Ensuite, il est difficile, une fois encore, de réprimer son agacement à la lecture des quelques pages critiques que Bouveresse consacre à l’interprétation deleuzienne de la volonté de puissance, lesquelles consistent en tout et pour tout à opposer platement au texte sur lequel Deleuze fonde son interprétation le texte original allemand de Nietzsche lui-même, en montrant qu’elle repose sur une erreur de traduction. Bouveresse prend grand soin de ne surtout jamais mentionner l’œuvre philosophique de Deleuze, et s’ingénie à traiter ce dernier comme un simple commentateur de Nietzsche parmi d’autres, dont le seul titre de gloire assez suspect aurait consisté en l’attribution extravagante d’une forme de gauchisme à Nietzsche. Quelle que soit la rigueur philologique de l’interprétation deleuzienne de cette doctrine fondamentale de Nietzsche – crux interpretationis par excellence de toute l’œuvre du philosophe allemand –, elle demeure à ce jour non seulement l’une des plus géniales et des plus inspirantes s’agissant de Nietzsche lui-même, mais encore l’une des plus fascinantes s’agissant de Deleuze en ce qu’elle préfigure des thèses qu’il s’emploiera à développer pour son propre compte quelques années plus tard dans Capitalisme et schizophrénie. Bouveresse a incontestablement raison de dire que Nietzsche n’était pas un penseur de gauche, mais on ne comprend pas qu’il ne s’interroge à aucun moment sur la fonction que cette interprétation pour le moins curieuse a pu jouer dans la philosophie des auteurs qui l’ont défendue.

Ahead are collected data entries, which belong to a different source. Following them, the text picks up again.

-- ==== Sys2Proof/Tests/Slice0.lean ====
section
/-! SUPPORT. The model's own tests: an ill-formed term for each check, and for each statement a state and operands that meet its hypotheses. -/

namespace Sys2Proof.Tests

open Sys2Proof Sys2Proof.Machine

set_option Elab.async false

/-! ## Ill-formed commands -/

/-- A stream command whose opcode is another row's. -/
theorem test_wf_opcode : (Instr.nop 0 ⟨1, 0, 0, 0⟩).wf = false := by decide
theorem test_wf_core : (Instr.passRetire 0 ⟨100, []⟩).wf = false := by decide
theorem test_wf_cluster : (Instr.passRetire 3000 ⟨0, []⟩).wf = false := by decide
theorem test_wf_page : (Instr.cluCntClear 0 3000 1).wf = false := by decide
theorem test_wf_engine : (Instr.engineStopped 0 7).wf = false := by decide
theorem test_wf_account : (Instr.ledgRailCeilWrite 0 13 0).wf = false := by decide
theorem test_wf_calField : (Instr.calEntryFieldWrite 0 3 0).wf = false := by decide
theorem test_wf_link : (Instr.flitRetryExhausted 2 2).wf = false := by decide
theorem test_wf_port : (Instr.linkUp 18).wf = false := by decide
theorem test_wf_pll : (Instr.pllUnlock 0).wf = false := by decide
theorem test_wf_sensor : (Instr.thermalTrip 152 0).wf = false := by decide
theorem test_wf_segment : (Instr.segSel 26).wf = false := by decide

/-- StepKeepsQueueSafe, SafeQueueRunsOut. -/
theorem test_safe_witness : ({ State.reset with pending := [.powerOn, .highz] } : State).safe = true := by decide

/-! ## Control commands -/

/-- A register file with some entries over reset. -/
def sreg (l : List (Nat × Word)) (s : State) : State := l.foldl (fun t p => t.wr p.1 p.2) s

/-- Context 0 runs a stream of four commands from offset 0; semaphore 3 holds 5, PAR1 holds 2. -/
def sRun : State :=
  ({ sreg [(reg (pgCTX 0) Off.CTX_STREAM_LEN, 128), (semKey 0 3, 5), (reg (pgCTX 0) (Off.CTX_PARn_LO + 8), 2)] State.reset with
     ctx := [(0, { run := .running })] } : State)

/-- A command of class 0 with no operands: opcode, header bits above it, operation words. -/
def ctl (op : Nat) (hdr o0 o1 : DWord) : Cmd := ⟨BitVec.ofNat 64 op ||| hdr, BitVec.allOnes 64, o0, o1⟩

/-- What admission finds of such a command. -/
def adm0 : Admitted := ⟨{}, []⟩

/-- WAIT_SEM 3, WAIT_DEC 1, SIG_SEM 3, SIG_INC 2. -/
def waitSig : DWord := 3#64 <<< 24 ||| 1#64 <<< 32 ||| 3#64 <<< 36 ||| 2#64 <<< 44

/-- ControlCommandsFrame, ControlCommandResults: one command of each opcode issues. -/
theorem test_control_nop : sRun.issues 0 (ctl 0 waitSig 0 0) adm0 = true := by decide
theorem test_control_semSet : sRun.issues 0 (ctl 1 waitSig (3 + 7 * 4294967296) 0) adm0 = true := by decide
theorem test_control_semAdd : sRun.issues 0 (ctl 2 0 (3 + 0xFFFFFFFF * 4294967296) 0) adm0 = true := by decide
theorem test_control_regSet : sRun.issues 0 (ctl 3 0 79 12) adm0 = true := by decide
theorem test_control_regAlu : sRun.issues 0 (ctl 4 0 (2 + 128 + 16384 + 9 * 4194304) 0) adm0 = true := by decide
theorem test_control_cntOp : sRun.issues 0 (ctl 5 0 (7 + 16 + 4294967296) 0) adm0 = true := by decide
theorem test_control_cmpSet : sRun.issues 0 (ctl 6 0 (7 + 8 + 192 + 65536) 4) adm0 = true := by decide

/-- LoopBeginOpensOrSkips: an immediate count of 3, a count of 0, and a count register. -/
theorem test_loop_open : sRun.ready 0 (ctl 7 0 (1 + 3 * 16777216) 0) = true ∧ sRun.admits 0 (ctl 7 0 (1 + 3 * 16777216) 0) adm0 = true := by decide
theorem test_loop_zero : sRun.admits 0 (ctl 7 0 1 0) adm0 = true ∧ sRun.room 0 64 = true := by decide
theorem test_loop_reg : sRun.admits 0 (ctl 7 0 (1 + 65536 + 131072) 0) adm0 = true ∧ (sRun.par 0 1).toNat = 2 := by decide
/-- SkipPassesOver: a SKIP of one command over a readable stream, and a NOP whose condition fails. -/
def sSkip : State :=
  { sRun with active := [(0, [⟨0x80000000, 1, 0, 1⟩])], grans := [(0, { dom := some 0 })] }
theorem test_skip : (sreg [(reg (pgCTX 0) Off.CTX_BIND, 0x80000000)] sSkip).admits 0 (ctl 8 0 1 0) adm0 = true := by decide
theorem test_skipped : sRun.cond 0 0 = true ∧ (ctl 0 (3#64 <<< 51) 0 0).condEn = true ∧ (ctl 0 (3#64 <<< 51) 0 0).condNeg = true ∧
    (ctl 0 (3#64 <<< 51) 0 0).condSel = 0 ∧ sRun.room 0 32 = true := by decide
/-- A command in flight. -/
def live0 : Live := { id := 0, off := 0, w := ctl 0 0 0 0, left := 1 }
/-- WaitsHoldTheStream: a semaphore below WAIT_DEC, a fence and a STREAM_END behind a command in flight, a condition not met. -/
theorem test_hold_sem : (sRun.sem 0 4).toNat < (ctl 0 (4#64 <<< 24 ||| 1#64 <<< 32) 0 0).waitDec := by decide
theorem test_hold_live : (({ sRun with ctx := [(0, { run := .running, live := [live0] })] } : State).getCtx 0).live ≠ [] ∧
    (ctl 0 (1#64 <<< 56) 0 0).fence = true ∧ sRun.admits 0 (ctl 10 0 0 0) adm0 = true := by decide
theorem test_hold_cond : sRun.admits 0 (ctl 9 0 8 0) adm0 = true ∧ sRun.cond 0 0 = (ctl 9 0 8 0).opBit 3 := by decide
/-- WaitsEnd, StreamEndSetsIdle. -/
theorem test_wait_cond : sRun.issues 0 (ctl 9 0 0 0) adm0 = true ∧ sRun.cond 0 0 ≠ (ctl 9 0 0 0).opBit 3 := by decide
theorem test_wait_ends : (({ sRun with ctx := [(0, { run := .running, held := some (ctl 0 waitSig 0 0, .sem) })] } : State).setCtx 0
    { run := .running }).issues 0 (ctl 0 waitSig 0 0) adm0 = true := by decide
theorem test_streamEnd : sRun.ready 0 (ctl 10 0 0 0) = true ∧ sRun.admits 0 (ctl 10 0 0 0) adm0 = true ∧ (sRun.getCtx 0).live = [] := by decide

Pour être franc, il n’est pas bien sorcier de répondre à la question de savoir pourquoi il ne s’est jamais posé une telle question : tout simplement parce qu’il ne considérait pas que Deleuze et Foucault aient apporté une quelconque contribution à la philosophie. Moyennant quoi Jacques Bouveresse se sera lui-même privé des moyens de comprendre par quels tours et détours Nietzsche a pu être considéré, à un certain moment de sa réception, comme un penseur de gauche.